2.4.3. Searching and querying

The JBoss DNA federated repository will support queries against the integrated and unified graph. In some situations the query can be determined to apply to a single source, but in most situations the query must be planned (and possibly rewritten) such that it can be pushed down to all the appropriate sources. Also, the cached results must be consulted prior to returning the query results, as the results from one source might have contributions from another source.

Note

It is hoped that the MetaMatrix query engine can be used for this purpose after it is open-sourced. This engine implements sophisticated query planning and optimization techniques for working efficiently with multiple sources.

Searching the whole federated repository is also important. This allows users to simply supply a handful of search terms, and to get results that are ranked based upon how close each result is to the search terms. (Searching is very different from querying, which involves specifying the exact semantics of what is to be searched and how the information is to be compared.) JBoss DNA will incorporate a search engine (e.g., likely to be Lucene) and will populate the engine's indexes using the federated content and the cached information. Notifications of changing information will be reflected in the indexes, but some sources may want to explicitly allow or disallow periodic crawling of their content.

2.4.4. Updating content

The JBoss DNA federated repositories also make it possible for client applications to make changes to the unified graph within the context of distributed transactions. According to the JCR API, client applications use the Java Transaction API (JTA) to control the boundaries of their transactions. Meanwhile, the federated repository uses a distributed transaction service to coordinate the XA resources provided by the connectors.

It is quite possible that clients add properties to nodes in the unified graph, and that this information cannot be handled by the same underlying source that contributed to the node.

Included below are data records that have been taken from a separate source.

-- ==== Sys2Proof/Machine/Inkwell.lean ====
section
/-! DEFINITION. The Inkwell (07 R234-R252): pools, requesters, the central Inkwell's allocation and free, and the
front ends. -/

namespace Sys2Proof.Machine

def cINKEMPTY : Nat := 0x0201
def cINKQUOTA : Nat := 0x0202
def cINKRANGE : Nat := 0x0203
def cINKALIGN : Nat := 0x0204
def cINKDOUBLE : Nat := 0x0205
def cINKREQ : Nat := 0x0206
def cINKSIZE : Nat := 0x0207
def cINKOP : Nat := 0x0208
def cINKMETAUE : Nat := 0x0209

/-! Classes and pools (07 R234-R236). -/

def classSize (c : Nat) : Nat := 256 * 2 ^ c

/-- class_of: the smallest class that holds n bytes. -/
def classOf (n : Nat) : Nat := ((List.range 23).find? (fun c => decide (n ≤ classSize c))).getD 23

def poolKey (p c : Nat) : Nat := 32 * p + c

/-- INK_META.SIZE: 4 KiB units of metadata (DESIGN CHOICE, log 16). -/
def inkMetaSize : Nat := 65536

def mdAllocated (m : Nat) : Bool := bit m 8
def mdCached (m : Nat) : Bool := bit m 9
def mdOwner (m : Nat) : Nat := bits m 0 8

def Pool.free (p : Pool) : Nat := p.top.length + (p.total - p.fresh)

def Pool.allocated (p : Pool) : Bool := p.md.any (fun e => mdAllocated e.2)

/-- Allocation pops the stack: the buffer most recently freed, else the lowest never handed out (07 R236). -/
def Pool.pop (p : Pool) : Nat × Pool :=
  match p.top with
  | i :: t => (i, { p with top := t })
  | [] => (p.fresh, { p with fresh := p.fresh + 1 })

def Pool.push (p : Pool) (i : Nat) : Pool := { p with top := i :: p.top, md := tdel p.md i }

def Pool.offset (p : Pool) (c i : Nat) : Nat := p.base * granSize + i * classSize c

def Pool.holds (p : Pool) (off : Nat) : Bool :=
  p.st != .disabled && decide (p.base * granSize ≤ off) && decide (off < (p.base + p.ngran) * granSize)

/-- 4 KiB units of metadata for n buffers. -/
def metaUnits (n : Nat) : Nat := (6 * n + 4095) / 4096

/-- The class of the pool of a partition whose region holds an offset. -/
def State.poolOf (s : State) (p off : Nat) : Option Nat :=
  (List.range 23).find? (fun c => (s.pool (poolKey p c)).holds off)

/-- Whether a granule range meets a pool region that is not DISABLED (07 R253). -/
def State.poolMeets (s : State) (p g n : Nat) : Bool :=
  (List.range 23).any (fun c =>
    let q := s.pool (poolKey p c)
    q.st != .disabled && decide (q.base < g + n) && decide (g < q.base + q.ngran))

/-! Use and credit (07 R240). -/

def State.creditOf (s : State) (r : Nat) : Nat := listSum (s.fe.map (fun e => tgetD e.2.credit r 0))

/-- INUSE changed by a lower or higher amount, and HIWATER after it. -/
def State.use_ (s : State) (r up down : Nat) : State :=
  let q := s.reqr r
  let n := q.inuse + up - down
  s.setReqr r { q with inuse := n, hiwater := max q.hiwater (n - s.creditOf r) }

/-- Every front-end credit of a requester is recalled. -/
def State.recallCredit (s : State) (r : Nat) : State :=
  let n := s.creditOf r
  let s1 : State := { s with fe := s.fe.map (fun e => (e.1, { e.2 with credit := tdel e.2.credit r })) }
  s1.use_ r 0 n

/-- Every cached buffer of a pool returns to its stack; the order is open, and here the buffer cached first at the first front end
ends on top (DESIGN CHOICE, log 110). -/
def State.recallCaches (s : State) (p c : Nat) : State :=
  let mine := s.fe.filter (fun e => (s.part p).clus.contains e.1)
  let back := (mine.map (fun e => tgetD e.2.cache c [])).flatten
  let q := back.foldr (fun i (q : Pool) => q.push i) (s.pool (poolKey p c))
  let s1 : State := { s with fe := s.fe.map (fun e =>
    if (s.part p).clus.contains e.1 then (e.1, { e.2 with cache := tdel e.2.cache c }) else e) }
  s1.setPool (poolKey p c) q

/-- Grants in transit of a pool, as (cluster, grant). -/
def State.grantsOf (s : State) (p c : Nat) : List (Nat × Grant) :=
  (s.fe.map (fun e => (e.2.grants.filter (fun g => g.p == p && g.cls == c)).map (fun g => (e.1, g)))).flatten

def State.inTransit (s : State) (p c i : Nat) : Bool := (s.grantsOf p c).any (fun g => g.2.idx == i)

/-- The owners of a pool's buffers, those of grants in transit too, give their bytes back; the grants are gone. -/
def State.disown (s : State) (p c : Nat) : State :=
  let owned := ((s.pool (poolKey p c)).md.filter (fun e => mdAllocated e.2)).map (fun e => mdOwner e.2)
  let going := (s.grantsOf p c).map (fun g => g.2.req)
  let s1 : State := (owned ++ going).foldl (fun (s : State) r => s.use_ r 0 (classSize c)) s
  { s1 with fe := s1.fe.map (fun e => (e.1, { e.2 with grants := e.2.grants.filter (fun g => !(g.p == p && g.cls == c)) })) }

/-- The metadata of a pool are read: an error that cannot be corrected sends an ACTIVE pool to FAILED (07 R237, R266). -/
def State.eccMeta (s : State) (p c : Nat) : State :=
  if s.upsets.isEmpty then s
  else
    let k := poolKey p c
    let x := s.eccEntry (.metadata k) 1
    if x.2 && (x.1.pool k).st == .active then x.1.setPool k { x.1.pool k with st := .failed } else x.1

/-! Requests (07 R242). -/

/-- The operand; an engine's own FREE is one of OP 2. -/
def InkReq.operand (r : InkReq) : Nat :=
  match r.own with
  | some x => x.2.2 % 2 ^ 48 + 2 ^ 61
  | none => r.pkt.data % 2 ^ 64

def InkReq.part (r : InkReq) : Nat :=
  match r.own with
  | some x => x.1
  | none => r.pkt.dpart
def inkOp (v : Nat) : Nat := bits v 60 4
def inkSize (v : Nat) : Nat := bits v 0 31
def inkReqId (v : Nat) : Nat := bits v 32 8
def inkClu (v : Nat) : Nat := bits v 40 6
def inkNofb (v : Nat) : Bool := bit v 46
def inkOff (v : Nat) : Nat := bits v 0 48

/-- An operand of an unassigned OP or with a non-zero reserved field. -/
def inkBad (v : Nat) : Bool :=
  (inkOp v != 1 && inkOp v != 2) || bits v 48 12 != 0 || (inkOp v == 1 && (bit v 31 || bit v 47))

/-- Whether a request may charge to its requester (07 R239). -/
def State.reqAccepts (s : State) (k : Packet) (p r : Nat) : Bool :=
  let q := s.reqr r
  let src := (s.opOf k).map (fun o => (o.part, (o.owner.loc).map Loc.s))
  q.valid && q.part == p &&
    (match q.kind with
     | 0 => src.any (fun x => x.1 == p)
     | 1 => src.any (fun x => x.1 == p && x.2 == some q.ctx)
     | 2 => k.snode != s.pnode
     | _ => false)

/-- The code that answers an ALLOC before any pool is searched, if one does. -/
def State.allocBad (s : State) (k : Packet) (v : Nat) : Option Nat :=
  firstErr
    [(inkBad v, cINKOP), (inkSize v == 0 || decide (inkSize v > 2 ^ 30), cINKSIZE),
     (k.snode == s.pnode && decide (inkClu v ≥ s.nclu k.dpart), cINKOP),
     (!s.reqAccepts k k.dpart (inkReqId v), cINKREQ)]

def inkFail (code : Nat) : Nat := 2 ^ 63 + code

/-- A reply of the Inkwell (07 R243): the fetch-add's data; a failure is counted (07 R251). -/
def State.inkReply (s : State) (k : Packet) (v : Nat) : State :=
  let s1 : State := if bit v 63 then s.count (bits v 0 16) else s
  (s1.notify k).answer k 0x9 0 1 v

/-- Where an ALLOC's search stands: it waits at a step for a RECLAIM, or has its reply. -/
inductive Served where
  | waits (step : Nat) (s : State)
  | reply (v : Nat) (s : State)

In this case, the federated repository can be configured with a fallback source that will be used used to store this "extra" information.

It is a goal that non-XA sources (i.e., sources that use connectors without XA resources) can participate in distributed transactions through the use of compensating transactions . Because the JBoss DNA federation engine implements the JCR observation system, it is capable of recording all of the changes made to the distributed graph (and those changes sent to each updatable source). Therefore, if a non-XA source is involved in a distributed transaction that must be rolled back, any changes made to non-XA sources can be undone. (Of course, this does not make the underlying source transactional: non-transactional sources still may expose the interim changes to other clients.)

2.4.5. Observing changes

The JCR API supports observing a repository to receive notifications of additions, changes and deletions of nodes and properties. The JBoss DNA federated repository will support this API through two primary means.

When the changes are made through the federated repository, the JBoss DNA federation engine is well aware of the set of changes that have been (or are being) made to the unified graph. These events are directly propagated to listeners.

Sources have the ability to publish events, making it possible for the JBoss DNA federation engine and clients that have registered listeners to be notified of changes in the information managed by that source. These events are first processed by the federation engine and possibly altered based upon contributions from other sources. (The federation engine also uses these events to update or purge information in the cache, which may add to the event set.) The resulting (and possibly altered) event set is then sent to all client listeners.